A fourth roommate lives in a walk-in closet, complete with double doors. It was funny at first, but “she definitely decorated it into working perfectly,” Kreft said.
Some senior residents recently tuned into Kreft’s volleyball game online after Kreft mentioned it; she’s planning future activities with them, she said.
Annabel Boughey, a St. Olaf senior, said she’s living with a roommate in privately owned apartments in Northfield, a 25-minute walk from campus.
She’s got “way more space” than she’d have in a dorm room, she said, but it was hard to reach the property manager when her dishwasher leaked.
“It’s an amazing place to live; there’s just no one to answer questions when you have questions,” she said.
Living in lounges
The U and St. Thomas both saw enrollment increases this year, leading to the need for alternative housing options.

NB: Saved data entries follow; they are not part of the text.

-- ==== Sys2Proof/Decode.lean ====
section
/-! DEFINITION. The decoder, total on whatever is given to it and rejecting by name, and after it the encoder, both
written from 30_encoding.md and 20_memory.md R75 to R79. -/

namespace Sys2Proof

/-- What a decoder is given: a bus access (format `REG`, R100), the word `channel_control[i]` of a channel (format `CHCTL`,
R103), a linked-list header (format `LLHDR`, R107), or a GP0 packet, its command word and its arguments (R114, R115). -/
inductive Encoded
  | reg (a : Access)
  | chctl (ch : Chan) (ctl : Word)
  | llhdr (h : Word)
  | gp0 (w0 : Word) (args : List Word)
  deriving DecidableEq, Repr

/-- Why a bus access is refused (60_exceptions.md R391). -/
inductive BusErrorKind
  | unmapped | unaligned | wrongWidth
  deriving DecidableEq, Repr

/-- Why a command word is refused (43_gp0_ingress.md R217). -/
inductive CommandRefusal
  | unimplemented | unknownCommand
  deriving DecidableEq, Repr

/-- Why the decoder gives no instruction. `notRegister`: the address is neither in the DMA window nor the GP0 ingress;
`busError`: it is, and the access is refused (R78, R392); `notEnabled`: `enable` of the control word is 0 (R40);
`length`: the number of words is not that of the command (R219). -/
inductive Reject
  | notRegister
  | busError (kind : BusErrorKind)
  | notEnabled
  | length (w0 : Word)
  deriving DecidableEq, Repr

/-- Which transfer a control word selects (41_dma_block_transfer.md R180). -/
inductive XferKind
  | fromRam | toRam | otc | list | invalid
  deriving DecidableEq, Repr

/-! ## Bus addresses -/

/-- The mirror masking (R75): by the top three address bits. -/
def maskAddr (addr : Word) : Word :=
  if addr.extractLsb' 29 3 = 4#3 then addr &&& 0x7FFFFFFF#32
  else if addr.extractLsb' 29 3 = 5#3 then addr &&& 0x1FFFFFFF#32
  else addr

/-- The mirror an address is issued through (R75). -/
def segmentOf (addr : Word) : Segment :=
  if addr.extractLsb' 29 3 = 4#3 then .kseg0
  else if addr.extractLsb' 29 3 = 5#3 then .kseg1
  else .kuseg

/-- The top address bits a mirror adds to an address below 0x20000000 (R75). -/
def Segment.bits : Segment → Word
  | .kuseg => 0
  | .kseg0 => 0x80000000#32
  | .kseg1 => 0xA0000000#32

/-- The channel's number (R77). -/
def Chan.num : Chan → Nat
  | .mdecIn => 0
  | .mdecOut => 1
  | .gpu => 2
  | .cdRom => 3
  | .spu => 4
  | .pio => 5
  | .otc => 6

/-- The channel of a number, `off[6:4]`; 7 selects the global registers (R100). -/
def Chan.ofNum : Nat → Option Chan
  | 0 => some .mdecIn
  | 1 => some .mdecOut
  | 2 => some .gpu
  | 3 => some .cdRom
  | 4 => some .spu
  | 5 => some .pio
  | 6 => some .otc
  | _ => none

/-- The masked address lies in the DMA window `0x1F801080..0x1F8010FF` (R77). -/
def inDmaWindow (m : Word) : Bool := m.extractLsb' 7 25 == 4128801#25

/-- The masked address lies in the word at `GP0_ADDR` (R79; the four bytes of that word, log entry 7). -/
def inGp0Word (m : Word) : Bool := m.extractLsb' 2 30 == Config.gp0Addr.extractLsb' 2 30

/-- The 32-bit aligned access to the DMA window as an instruction (R100, R77, R161). -/
def dmaAccess (seg : Segment) (op : BusOp) (m v : Word) : Instr :=
  match Chan.ofNum (m.extractLsb' 4 3).toNat, (m.extractLsb' 2 2).toNat, op with
  | some ch, 0, .write => .dmaWrBase ch v
  | some ch, 0, .read => .dmaRdBase ch
  | some ch, 1, .write => .dmaWrBlock ch v
  | some ch, 1, .read => .dmaRdBlock ch
  | some ch, 2, .write => .dmaWrChctl ch v
  | some ch, 2, .read => .dmaRdChctl ch
  | some ch, _, .write => .dmaUnmapped seg (.chanC ch) .write v
  | some ch, _, .read => .dmaUnmapped seg (.chanC ch) .read 0
  | none, 0, .write => .dmaWrControl v
  | none, 0, .read => .dmaRdControl
  | none, 1, .write => .dmaWrInterrupt v
  | none, 1, .read => .dmaRdInterrupt
  | none, 2, .write => .dmaUnmapped seg .off78 .write v
  | none, 2, .read => .dmaUnmapped seg .off78 .read 0
  | none, _, .write => .dmaUnmapped seg .off7C .write v
  | none, _, .read => .dmaUnmapped seg .off7C .read 0

/-- A bus access as an instruction. In the DMA window and at the GP0 ingress the width is checked first, then the
alignment (R78, R398); a read of the GP0 ingress is unmapped (V7 of 93_implementation_defined.md). -/
def decodeReg (a : Access) : Except Reject Instr :=
  let m := maskAddr a.addr
  if inDmaWindow m then
    if a.width ≠ .word then .error (.busError .wrongWidth)
    else if m.extractLsb' 0 2 ≠ 0#2 then .error (.busError .unaligned)
    else .ok (dmaAccess (segmentOf a.addr) a.op m a.data)
  else if inGp0Word m then
    if a.width ≠ .word then .error (.busError .wrongWidth)
    else if m.extractLsb' 0 2 ≠ 0#2 then .error (.busError .unaligned)
    else
      match a.op with
      | .read => .error (.busError .unmapped)
      | .write => .ok (.gp0Wr a.data)
  else .error .notRegister

/-! ## Transfers and list headers -/

/-- The transfer that a control word selects on a channel (R180; the Otc channel's block transfer is R190's). -/
def selectXfer (ch : Chan) (ctl : Word) : XferKind :=
  match (ctl.extractLsb' 9 2).toNat with
  | 3 => .invalid
  | 2 => if ch = .gpu ∧ ctl.getLsbD 0 = true then .list else .invalid
  | _ =>
    if ch = .otc then .otc
    else if ctl.getLsbD 0 then .fromRam
    else .toRam

/-- The control word of a channel as an instruction (R103, R180). Whether the channel is active (R40) is the trigger's
business (R162), not the decoder's; `enable = 0` is no encoding of a transfer. -/
def decodeChctl (ch : Chan) (ctl : Word) : Except Reject Instr :=
  if ctl.getLsbD 24 then
    match selectXfer ch ctl with
    | .fromRam => .ok (.xferBlockFromram ch ctl)
    | .toRam => .ok (.xferBlockToram ch ctl)
    | .otc => .ok (.xferBlockOtc ctl)
    | .list => .ok (.xferList ctl)
    | .invalid => .ok (.xferInvalid ch ctl)
  else .error .notEnabled

/-- A linked-list header as an instruction (R107, R204): bit 23 ends the list. -/
def decodeHeader (h : Word) : Instr :=
  if h.getLsbD 23 then .llEnd (h.extractLsb' 24 8) (h.extractLsb' 0 23)
  else .llNext (h.extractLsb' 24 8) (h.extractLsb' 0 23)

/-! ## GP0 words -/

/-- The command byte `op = w[31:24]` (R114). -/
def opOf (w0 : Word) : BitVec 8 := w0.extractLsb' 24 8

/-- Format `COLOR` (R109). -/
def Color.ofWord (w : Word) : Color := ⟨w.extractLsb' 0 8, w.extractLsb' 8 8, w.extractLsb' 16 8⟩

/-- Format `VERTEX` (R108): bits 15..11 and 31..27 are ignored. -/
def Vertex.ofWord (w : Word) : Vertex := ⟨w.extractLsb' 0 11, w.extractLsb' 16 11⟩

/-- The low half of format `TEXCOORD` (R110). -/
def Uv.ofWord (w : Word) : Uv := ⟨w.extractLsb' 0 8, w.extractLsb' 8 8⟩

/-- Format `PALETTE` in the high half of a word (R111): attribute bit 15 is ignored. -/
def Palette.ofWord (w : Word) : Palette := ⟨w.extractLsb' 16 6, w.extractLsb' 22 9⟩

/-- Format `TEXPAGE` in the high half of a word (R112): attribute bits 6..5 and 15..9 are ignored. -/
def TexPage.ofWord (w : Word) : TexPage := ⟨w.extractLsb' 16 4, w.extractLsb' 20 1, w.extractLsb' 23 2⟩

At the U, about 90 students are living in housing meant for fewer people — four students in a triple dorm room, for instance — and fewer than 20 are still living in lounges. Those students have been gradually moving into regular dorm rooms as space opens up, Stubblefield said. The students housed in lounges missed the college’s housing deadline and she said many were happy to get any on-campus housing at all.
It’s a similar story at St. Thomas, where about 80 students are living in lounges and study rooms converted to dorms or with a fourth roommate in a triple dorm room, Macke said. The school instituted a two-year residency requirement two years ago, noting that living on campus generally leads to better retention and graduation rates.
“Parents like knowing that there’s guaranteed housing [for two years],” Macke said. “Students are students, and some appreciate it; some want independence.”
With more students living together, roommate tension is a possibility, Macke said. On the other hand, more roommates means more chances to meet friends.
“When they first find out, there’s a little bit of shock to it, like, ‘What is this?’” he said.
Students living in lounges get the same furniture as in a regular dorm room, plus a wardrobe instead of a closet. Some lounges had partial glass walls, so the college put film on them. Living in a lounge means there’s light coming through those glass windows at all hours, Gearns said, and they must walk through the lobby after they shower, which can include encounters with men from the other wing.
The toughest thing is adjusting to having less — or no — alone time with three roommates, said Selma Sandsengen, a St. Thomas senior from Norway who is a resident assistant on a floor where women live in a lounge.
Jemi Alowonle, a freshman living in a lounge with Gearns and two other women, said she was “really scared” about the arrangement at first.
“Luckily, my roommates are really nice,” she said. “We try not to step on each other’s toes and respect boundaries.”